The governance of many public corporations is in disarray today and the consequences are grave. The sudden crash of hundreds of dotcom and high-tech companies two years ago did not happen mysteriously or by accident. Less evidently, perhaps, than the debacles at Global Crossing, Lucent, Qwest, WorldCom, AT&T and elsewhere, and surely less egregious than what occurred at Enron, the managers and directors of those companies and their allies in the accounting, securities and banking firms knew or should have known the truth about corporate assets, purchases, costs, revenues and profits. They had the professional and ethical responsibility to know the relevant facts and, according to their respective roles, provide truthful information to employees, investors and the public. Instead, too often, management withheld this information from shareowners, lenders and the public, disregarding the consequences of their actions for these stakeholders, but profiting personally from the information they denied others.

The stewardship responsibilities inherent in the positions of corporate managers and directors do not require mathematical and accounting brilliance; we are talking about maintaining factual balance sheets and adhering to standard accounting practices. This is not about managerial genius and once-in-a-lifetime leadership; it is about knowing what business your company is in, a basic principle of management, and directing human and other resources prudently and wisely to serve customers well and enhance shareowners' value. Managers need not be saints; what lenders, shareowners, employees, customers and the public ask and have a right to demand are integrity, honesty and fairness.
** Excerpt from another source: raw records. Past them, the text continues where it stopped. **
/-- ATOMS (R178). -/
def execAtoms (k : Marks) (op : AtomOp) (ty : Ty) (o : Ordn) (sc : Scope) (sp : Space) (x y z e : SCode) (imm : W32) (s : State) :
    Host.Outcome State Fault Refusal :=
  issue (.atoms k op ty o sc sp x y z e imm) ⟨k, 0x65, 3, .classC⟩ s (fun s =>
    let t := s.me
    let i := Instr.atoms k op ty o sc sp x y z e imm
    let a := nearAddr t y 0 imm.toInt
    match nearCheck (nearSize s t sp false) 4 4 [(0, a)] with
    | some (c, _) => .trap c 0
    | none =>
      if t.returnsFull then .stall
      else
        let key := nearKey s t sp a.toNat
        let d : W32 := (t.s z).extractLsb' 0 32
        let step : AStep := { op := op, ty := ty, d := d, e := (t.s e).extractLsb' 0 32, res := true }
        let entry := storeEntry s i o sc 8 (BitVec.ofInt 80 a) d [{ unit := 0, key := key, op := .atom step, off := 0 }]
        let r : Ret := { ord := t.ord, kind := .atoms, dest := 0, wide := false, ty := ty, dests := [x],
                         units := [{ lane := 0, key := key, off := 0, d := d, e := step.e, val := none }], tag := entry.tag, addr := entry.addr,
                         insn := entry.insn, pc := entry.pc, cls := entry.cls }
        let t' := t.setS x 0
        enter s { t' with rets := t'.rets ++ [r] } entry 1)

/-- The stores and atomics of a strand before issue number `n` are performed at their ordering points, and with `.ar` all that its core has sent but the command's own writes: an engine command may start (R191; log 82). -/
def engineReady (s : State) (u n : Nat) (o : Ordn) : Bool :=
  let t := s.strand u
  t.sq.all (fun e => decide (n ≤ e.ord) || (match e.kind with
      | .spawn _ _ | .dep _ _ => true
      | _ => false))
    && (s.core t.core).sent.all (fun e => decide (e.sid ≠ u) || decide (n ≤ e.ord) || e.engine)
    && (decide (o ≠ .ar) || (s.core t.core).sent.all (fun e => e.engine && decide (e.sid = u) && decide (e.ord = n)))

/-- The release of an engine command with issue number `n` may be made, by its last write or by its counter's decrement: every earlier access of its strand is performed, and all that happens-before it (R189, R191, R247; log 82). -/
def engineReleases (s : State) (u n : Nat) : Bool :=
  let t := s.strand u
  t.loadsDone n && t.queueLeft n && (s.core t.core).sent.all (fun e => decide (t.seen ≤ e.num))

/-- The bytes an engine reads in a near space of a strand. -/
def engineRead (s : State) (t : Strand) (sp : Space) (a n : Nat) : List Byte := (List.range n).map (fun i => coreByte s t.core (nearKey s t sp (a + i)))

/-- A key of the scratchpad half of a braced strand's frame, and the same byte of its twin's allocation (R370). -/
def twinKey (s : State) (t : Strand) (k : Nat) : Option Nat :=
  match t.twin with
  | none => none
  | some w =>
    let f := s.frame t.frame
    let g := s.frame (s.strand w).frame
    if isVault k then none
    else ((f.cores.zip f.bases).zip (g.cores.zip g.bases)).findSome? (fun e =>
      let b := spadKey e.1.1 e.1.2
      if b ≤ k ∧ k < b + f.spb then some (spadKey e.2.1 e.2.2 + (k - b)) else none)

/-- One near write of an engine command, performed; the twin of a braced strand receives what lies in its own allocation (R370). -/
def engineWrite (s : State) (t : Strand) (k : Nat) (b : List Byte) : State :=
  let s' := { s with mem := s.mem.writeL k b }
  match twinKey s t k with
  | some k' => { s' with mem := s'.mem.writeL k' b }
  | none => s'

/-- What the writes of an engine command carry: its issue number, tag, scope, address and class (R328, R364). -/
def engineEntry (ord : Nat) (tag : Tag) (sc : Scope) (pc : BitVec 54) (cls : Nat) : SEntry :=
  { ord := ord, tag := tag, o := .rlx, sc := sc, kind := .units, units := [], ikind := 0, addr := 0, aux := 0, insn := 0, pc := pc,
    replayed := false, cls := cls }

/-- One near write of an engine command on its way to its ordering point: the strands of the core see it from now on, every other party when it is performed there (R183, R256, R258). The primary of a braced pair performs it at once in both allocations (R370). -/
def engineSend (s : State) (u : Nat) (e : SEntry) (unit k : Nat) (b : List Byte) : State :=
  let t := s.strand u
  if t.twin.isSome then (engineWrite s t k b).carryNear t.part t.core k b.length e.cls
  else
    let c := s.core t.core
    s.setCore t.core (c.send [{ sid := u, entry := e, u := { unit := unit, key := k, op := .write b, off := 0 }, snap := false, num := 0, engine := true }])

/-- The writes that an engine command of a strand has sent are performed at a scope (R187, R256). -/
def engineDone (s : State) (u ord : Nat) (sc : Scope) : Bool :=
  let t := s.strand u
  leavingPerforms s t sc || (s.core t.core).sent.all (fun e => !e.engine || decide (e.sid ≠ u) || decide (e.ord ≠ ord))

/-- FENCE (R180). -/
def execFence (k : Marks) (o : Ordn) (sc : Scope) (s : State) : Host.Outcome State Fault Refusal :=
  issue (.fence k o sc) ⟨k, 0x66, 2, .plain⟩ s (fun s =>
    let t := s.me
    let s' := if Ordn.isRel o then s.setMe { t with fences := t.fences ++ [(t.ord, sc)] } else s
    if !Ordn.isAcq o then .done s' 1
    else if fenceDone s s.cur o sc t.ord then .done (s'.setMe (s'.me.acquires s')) 1 else .after s' (.fence o sc t.ord) 1)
Too often senior managers of the companies named above, and others, have dishonestly and unfairly pocketed enormous salaries, bonuses, stock options, lavish severance payments, special retirement benefits, and more, while ordinary employees, kept in the dark about their companies' real sales, revenues and profits, have seen their jobs and their retirement savings dissolve before their eyes. Shareowners, meanwhile, uninformed and misguided by management, accountants and analysts, now look forward with dread to their next quarterly securities statement.
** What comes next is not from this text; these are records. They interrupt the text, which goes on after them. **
/-- XCTL.pin (R291). -/
def execXctlPin (k : Marks) (x y : SCode) (pin : Bool) (s : State) : Host.Outcome State Fault Refusal :=
  issue (.xctlPin k x y pin) ⟨k, 0x7D, 2, .classC⟩ s (fun s =>
    xctl s x (wideKey (s.me.s y)) (withKey (s.me.s y) (fun p e n =>
      match n.st, pin with
      | .resident, true => (p.setEntry e { n with st := .pinned }, 0)
      | .pinned, true => (p, 6)
      | .resident, false => (p.setEntry e { n with pinreq := false }, 6)
      | .pinned, false => ((p.setEntry e { n with st := .resident }).granted, 0)
      | _, b => (p.setEntry e { n with pinreq := b }, if n.pinreq = b then 6 else 0))))

/-- XCTL.evict (R291). -/
def execXctlEvict (k : Marks) (x y : SCode) (s : State) : Host.Outcome State Fault Refusal :=
  issue (.xctlEvict k x y) ⟨k, 0x7D, 2, .classC⟩ s (fun s =>
    xctl s x (wideKey (s.me.s y)) (withKey (s.me.s y) (fun p e n =>
      match n.st with
      | .absent => (p, 6)
      | .resident => if n.evictable then (p.evict e, 0) else (p, 5)
      | _ => (p, 5))))

/-- A load of the strand has not returned yet. -/
def Strand.awaitsLoad (t : Strand) : Bool := t.rets.any (fun r => decide (r.kind = .ld) || decide (r.kind = .lds))

/-- XCTL.done (R291): it waits for the strand's earlier loads to return too (R301). -/
def execXctlDone (k : Marks) (x y : SCode) (s : State) : Host.Outcome State Fault Refusal :=
  issue (.xctlDone k x y) ⟨k, 0x7D, 2, .classC⟩ s (fun s =>
    if !wideKey (s.me.s y) && s.me.awaitsLoad then .stall
    else xctl s x (wideKey (s.me.s y)) (withKey (s.me.s y) (fun p e n =>
      if (n.st = .resident ∨ n.st = .pinned) ∧ n.inuse ≠ 0 then ((p.setEntry e { n with inuse := n.inuse - 1 }).granted, 0) else (p, 6))))

/-- XCTL.close (R298): it writes no status. -/
def execXctlClose (k : Marks) (c : Bool) (s : State) : Host.Outcome State Fault Refusal :=
  issue (.xctlClose k c) ⟨k, 0x7D, 2, .classC⟩ s (fun s => xctl s 0 false (fun p => ({ p with closed := c }, 0)))

/-- The bias of a key (R299). -/
def Part.bias (p : Part) (key : W32) : W32 :=
  match p.findKey key with
  | some e => if p.sel then (p.entry e).biasB else (p.entry e).biasA
  | none => 0

/-- XBIAS (R299). -/
def execXbias (k : Marks) (x y : VCode) (m : MCode) (s : State) : Host.Outcome State Fault Refusal :=
  issue (.xbias k x y m) ⟨k, 0x7E, 2, .plain⟩ s (fun s =>
    let p := s.myPart
    match writes (operOf (.xbias k x y m)) x false s (fun _ v l => (p.bias (low32 ((v.getD 0 ⟨[], [], []⟩).at l))).zeroExtend 64) with
    | .done s' k => .done ((s'.setPart s'.me.part s'.myPart.ertStep).setMe (s'.me.acquires s')) k
    | r => r)

/-! Events. -/

/-- DEFERRED_FILL_GRANT (R291, R292): a numbered step of its own for a grant that no step before has made. -/
def execDeferredFillGrant (part : Nat) (s : State) : Host.Outcome State Fault Refusal :=
  let p := s.part part
  match p.deferred with
  | [] => .next s
  | e :: r =>
    match { p with deferred := r }.seekFrame e with
    | some p' => .next (s.setPart part p'.ertStep)
    | none => .next s

/-- The entries of every page of a fill; none while a walk is awaited. -/
def fillEntries (s : State) (d part e : Nat) (l : List W80) : State × Option (List Tlb) :=
  l.foldl (fun (r : State × Option (List Tlb)) a =>
    let (s, x) := translateFill r.1 d part e a
    (s, match r.2, x with
      | some l, some x => some (l ++ [x])
      | _, _ => none)) (s, some [])

/-- A fill may meet an error of R246 in its leaves: 1 where one lacks RD, 4 where a peer backs one and does not answer (R289, R310). -/
def fillMay (l : List Tlb) (code : Nat) : Bool :=
  (decide (code = 1) && l.any (fun e => !eRd e.leaf)) || (decide (code = 4) && l.any (fun e => decide (eBk e.leaf = 2)))

/-- The error of a fill with what its peers answer; 0 none. -/
def fillError (l : List Tlb) (peer : Option (List Byte)) : Nat :=
  if fillMay l 1 then 1 else if peer.isNone && fillMay l 4 then 4 else 0

/-- The bytes of a fill, each by the entry that translates its page: those of the pool, and those of peers from their answer, at their place in the fill. -/
def fillBytes (m : Memory) (pages : List (W80 × Tlb)) (a : W80) (n : Nat) (peer : List Byte) : List Byte :=
  (List.range n).map (fun i =>
    let b := a + BitVec.ofNat 80 i
    match pages.find? (fun y => decide (vpnOf y.1 = vpnOf b)) with
    | some y => if eBk y.2.leaf = 2 then peer.getD i 0 else (farRead m y.2 b 1).headD 0
    | none => 0)

/-- The bytes of a fill that lie in the page at an address. -/
def fillPart (a : W80) (n : Nat) (page : W80) : Nat :=
  Nat.min (a.toNat + n) (page.toNat + 65536) - Nat.max a.toNat page.toNat

/-- INUSE after a pop (R291): a 16-bit field, whose sum beyond 65,535 is a free value (log 46). -/
def inuseNext (n : BitVec 16) (step : W32) : BitVec 16 := if n = ~~~0 then Config.inuseBeyond step.toNat else n + 1

/-- Bytes written into the vault window. -/
def windowWrite (m : Memory) (p : Part) (o : Nat) (b : List Byte) : Memory := b.zipIdx.foldl (fun m x => m.write (windowKey p (o + x.2)) x.1) m

/-- The 256-byte lines of a fill counted in the entries that translate them (R313). -/
def fillHot (l : List Tlb) (p : Nat) (asid : BitVec 16) (a : W80) (n : Nat) : List Tlb :=
  let first := a.toNat / 256
  let last := (a.toNat + n - 1) / 256
  if n = 0 then l else (List.range (last - first + 1)).foldl (fun l i => countHot l p asid [vpnOf (BitVec.ofNat 80 ((first + i) * 256))]) l

/-- FILL_COMPLETE (R19, R289, R291): the planes lie in the frame, or an error fails the fill and leaves its bytes as they were; its pages came over the links of the die (R12, R364). All of it is read and written in this one event (DESIGN CHOICE, log 64). After a warm reset it starts again once stage 1 has run (R368). -/
def execFillComplete (part : Nat) (z : FillEnd) (s : State) : Host.Outcome State Fault Refusal :=
  let p := s.part part
  let e := z.e
  let x := p.entry e
  if p.fillRuns e && decide (s.stage ≠ 0) then
    let n := expertLen x x.fpl.toNat
    let d := vaultDie (p.vaultAt x.vcopy)
    match fillEntries s d part e (fillPages x n) with
    | (s1, none) => .next s1
    | (s1, some l) =>
      let p1 := (s1.part part).ertStep
      if fillError l z.peer ≠ 0 then .next (endFillWaits (s1.setPart part (p1.failFill e (fillError l z.peer))) part e)
      else
        let pages := (fillPages x n).zip l
        let s1 := (pages.foldl (fun s y => s.carryFar part d y.2 y.1 (fillClass p) (fillPart x.farb n y.1)) s1).carryWindow part d x.vcopy.toNat n (fillClass p)
        let m := windowWrite s1.mem p x.vcopy.toNat (fillBytes s1.mem pages x.farb n (z.peer.getD []))
        let y := s1.die d
        let s2 := ({ s1 with mem := m }.setDie d { y with tlb := fillHot y.tlb part p.rcd.fasid x.farb n }).setPart part (p1.endFill e)
        .next (endFillWaits s2 part e)
  else .next s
The men and women chosen to manage and direct public corporations accept responsibilities when they take office. Their jobs are difficult and often stressful, so they should be paid well. But they are not movie stars or sports celebrities, as they sometimes seem to imagine, and should not expect or be given celebrity status and benefits. Holding senior managerial positions at Enron gave Kenneth Lay, Jeffrey Skilling and their cohorts no legitimate title to the underhanded dealings they devised or allowed, and no license to abuse their positions and privileges. Gary Winnick and some of his top managers at Global Crossing, Richard McGinn at Lucent Technologies, Joseph Nacchio at Qwest, Bernard Ebbers at WorldCom, John Rigas at Adelphia, and others, have taken advantage of their positions to build or fatten their own fortunes, while the corporations entrusted to them have diminished or crumbled, with disastrous effects on shareowners, employees and customers and a loss of public confidence in business.
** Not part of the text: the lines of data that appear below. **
-- ==== Sys2Proof/Machine/Clock.lean ====
section
/-! DEFINITION. Clock.lean: master cycles, droop and clock hops (R341, R373, R374), errors and self-test (R345, R372). -/

namespace Sys2Proof.Machine

/-- An event that falls on the present master cycle of a die is still to come: the end of an epoch or of a class-3 window on die 0, the refresh of the die's energy copies (R347, R349, R364). -/
def cycleDue (s : State) (die : Nat) : Bool :=
  (s.die die).refreshDue || (decide (die = 0) && (decide (s.epochAt + 2 ^ 20 ≤ (s.die 0).all) || windowOver s))

/-- MASTER_CYCLE (R341, R374): the cycle counts in CYCLE unless the droop response swallows it, at the odd pulses of the pattern; parked strands are taken up. It waits for what is due at the present cycle. -/
def execMasterCycle (die : Nat) (s : State) : Host.Outcome State Fault Refusal :=
  let d := s.die die
  if 2 ≤ die ∨ cycleDue s die = true then .next s
  else
    let swallowed := decide (1 < d.droop) && decide (d.all % 2 = 1)
    let cycle := if swallowed then d.cycle else d.cycle + 1
    .next (wakeAll (s.setDie die { d with
      all := d.all + 1
      cycle := cycle
      refreshDue := !swallowed && decide (cycle.toNat % 2 ^ 20 = 0)
      droop := if 1 < d.droop then d.droop - 1 else d.droop }))

/-- DROOP_DETECT (R374): 64 master cycles of response. -/
def execDroopDetect (die : Nat) (s : State) : Host.Outcome State Fault Refusal :=
  if die < 2 then .next (s.setDie die { s.die die with droop := 65 }) else .next s

/-- DROOP_END (R374): once its 64 master cycles are over. -/
def execDroopEnd (die : Nat) (s : State) : Host.Outcome State Fault Refusal :=
  let d := s.die die
  if d.droop = 1 then .next (s.setDie die { d with droop := 0 }) else .next s

/-- CLOCK_HOP (R374): requested, begun and completed; during a droop response it waits. -/
def execClockHop (die : Nat) (ph : HopPhase) (s : State) : Host.Outcome State Fault Refusal :=
  let d := s.die die
  if 2 ≤ die then .next s
  else match ph with
    | .request => .next (s.setDie die { d with hopWaits := true })
    | .start => if d.hopWaits ∧ d.droop = 0 then .next (s.setDie die { d with hopWaits := false, hopping := true }) else .next s
    | .complete => if d.hopping ∧ d.droop = 0 then .next (s.setDie die { d with hopping := false, source := !d.source }) else .next s

/-- CLOCK_PATTERN_CHANGE (R373): at a boundary of the 16-pulse pattern; k is `km1` + 1. -/
def execClockPatternChange (cluster : Nat) (km1 : BitVec 4) (s : State) : Host.Outcome State Fault Refusal :=
  if cluster < 32 ∧ (s.die (cluster / 16)).all % 16 = 0 then .next { s with kslow := Tbl.set 0 s.kslow cluster (15 - km1) } else .next s

/-! Errors (R345, R372). -/

/-- The partition that owns a cluster or a vault. -/
def ownerWhere (s : State) (f : Part → Bool) : Option Nat := (s.parts.find? (fun e => decide (e.2.st ≠ .free) && f e.2)).map (·.1)

/-- The partition that an error of a unit counts to: its owner; for a link the one whose traffic it served, for a device-wide block the one whose access met it (R345). -/
def unitOwner (s : State) (u : HwUnit) (link : Option Nat) : Option Nat :=
  let core (c : Nat) : Option Nat := ownerWhere s (fun p => (coresOf p.rcd.clm).contains c)
  match u with
  | .lane c _ | .spadBank c _ | .accBank c _ | .engine c => core c
  | .vaultRow v _ => ownerWhere s (fun p => p.rcd.win.contains v)
  | .linkLane _ _ | .block => link.bind (fun p => if (s.part p).st = .free then none else some p)

/-- Error counters of a partition, or of the device, changed. -/
def countErr (s : State) (o : Option Nat) (f : ErrCnt → ErrCnt) : State :=
  match o with
  | some p => s.modErrs p f
  | none => { s with errs := f s.errs }

/-- The address of the instruction of a strand's access with an issue number: that of its entry in a queue, a channel, or among its returns and loads or its writes on their way (R179, R336); the PC of the strand where none is found. -/
def accessPc (s : State) (u ord : Nat) : BitVec 54 :=
  let t := s.strand u
  let found : List (BitVec 54) :=
    (t.sq.filter (fun e => decide (e.ord = ord))).map (·.pc)
      ++ ((s.core t.core).sent.filter (fun e => decide (e.sid = u) && decide (e.ord = ord))).map (fun e => e.entry.pc)
      ++ (t.loads.filter (fun r => decide (r.ord = ord))).map (·.pc)
      ++ (t.copy.cmds.filter (fun c => decide (c.ord = ord))).map (·.pc) ++ (t.mx.cmds.filter (fun c => decide (c.ord = ord))).map (·.pc)
  found.headD t.pc.bits

/-- ERROR_DETECTED (R179, R336, R345, R372): the unit goes to its self-test, a device-wide block has none; an uncorrectable error kills the strand whose access met it, with TRAPPC naming the instruction of the access. -/
def execErrorDetected (u : HwUnit) (corrected : Bool) (owner : Option Nat) (victim : Option (Nat × Nat)) (s : State) : Host.Outcome State Fault Refusal :=
  let s1 := countErr s (unitOwner s u owner) (fun e => if corrected then { e with corr := satAdd e.corr 1 } else { e with uncorr := satAdd e.uncorr 1 })
  let s2 := { s1 with testing := if s1.testing.contains u || decide (u = .block) then s1.testing else s1.testing ++ [u] }
  match corrected, victim with
  | false, some (v, ord) =>
    if (s2.strand v).life.live && decide ((s2.part (s2.strand v).part).st = .live) then .next (wakeAll (s2.kill v (trapWord .uncorrectable 0) (accessPc s2 v ord))) else .next s2
  | _, _ => .next s2

/-- A core retired: its strands are killed and no frame comes to it again (R372). -/
def retireCore (s : State) (c : Nat) : State :=
  (s.liveOn c).foldl (fun s (e : Nat × Strand) => s.kill e.1 (trapWord .uncorrectable 0) e.2.pc.bits) (s.setCore c { s.core c with retired := true })

/-- SELF_TEST_DONE (R372): SOFT when the test passes; else RETIRE, and the unit is replaced: a lane by the core's spare, once; a link runs with a lane less. -/
def execSelfTestDone (u : HwUnit) (pass : Bool) (owner : Option Nat) (s : State) : Host.Outcome State Fault Refusal :=
  if s.testing.contains u = false then .next s
  else
    let s1 := { s with testing := s.testing.erase u }
    let o := unitOwner s u owner
    if pass then .next (countErr s1 o (fun e => { e with soft := satAdd e.soft 1 }))
    else
      let s2 := countErr { s1 with retired := s1.retired ++ [u] } o (fun e => { e with retire := satAdd e.retire 1 })
      match u with
      | .lane c _ => if (s2.core c).spareUsed then .next (wakeAll (retireCore s2 c)) else .next (s2.setCore c { s2.core c with spareUsed := true })
      | .linkLane l _ => .next { s2 with links := Tbl.set 0 s2.links l (Tbl.get 0 s2.links l - 1) }
      | _ => .next s2

end Sys2Proof.Machine
end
The injustice and harm resulting from corporate ineptitude does not stop with the losses caused to customers, the betrayal of dedicated employees and loyal shareowners, or the havoc caused in their lives and far more widely. Enron shamelessly used influence and duplicity to establish itself as a leading energy supplier in India, and then raised prices so high as to cause customers to default. Even so, Enron won support from the U.S. Government, until the company itself collapsed. As Enron and its copycats have fallen from the pedestals they and their satellites created, the entire business community has been tarnished. Wise investors now often question corporate financial statements and forward guidance, and doubt the integrity of accountants' and analysts' judgments as well.

If it was not clear in 1975, when The New American Ideology was published, it must be obvious to everyone paying attention today that, with respect to senior corporate managers and directors of large, public corporations, self-policing will not correct the mismanagement and abuse at the top of these corporations. Too often, senior executives who control the corporate board of directors will take advantage of their positions and power to promote their own interests. And executives who nominate and promote the candidacy of board members will exercise control over those members. Typically, today, senior managers nominate candidates for their company's board and are then able to marshal the resources needed to support their choices. Directors chosen in that way tend to be beholden to management and will frequently rubber stamp executives' decisions without serious challenge.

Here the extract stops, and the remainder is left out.